---------- THE DATA
/-- One output of the Last (R296, R297): `start` is the accumulator's first value. -/
def lastOutput (p : Plane) (acts : List Fv) (sa : Option Fv) (col start : Nat) : Nat × BitVec 5 :=
  let g := if isBfp p.fmt then 32 else 64
  (List.range ((p.k + g - 1) / g)).foldl
    (fun r b => accumulate fmt32 r (groupValue p acts sa col (b * g) (min g (p.k - b * g)))) (start, 0)

end Sys2Proof.Machine
end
--------------------
WHAT IS EXPECTED: Output only the number of lines in the data above that include the word "List".

SOLUTION: 2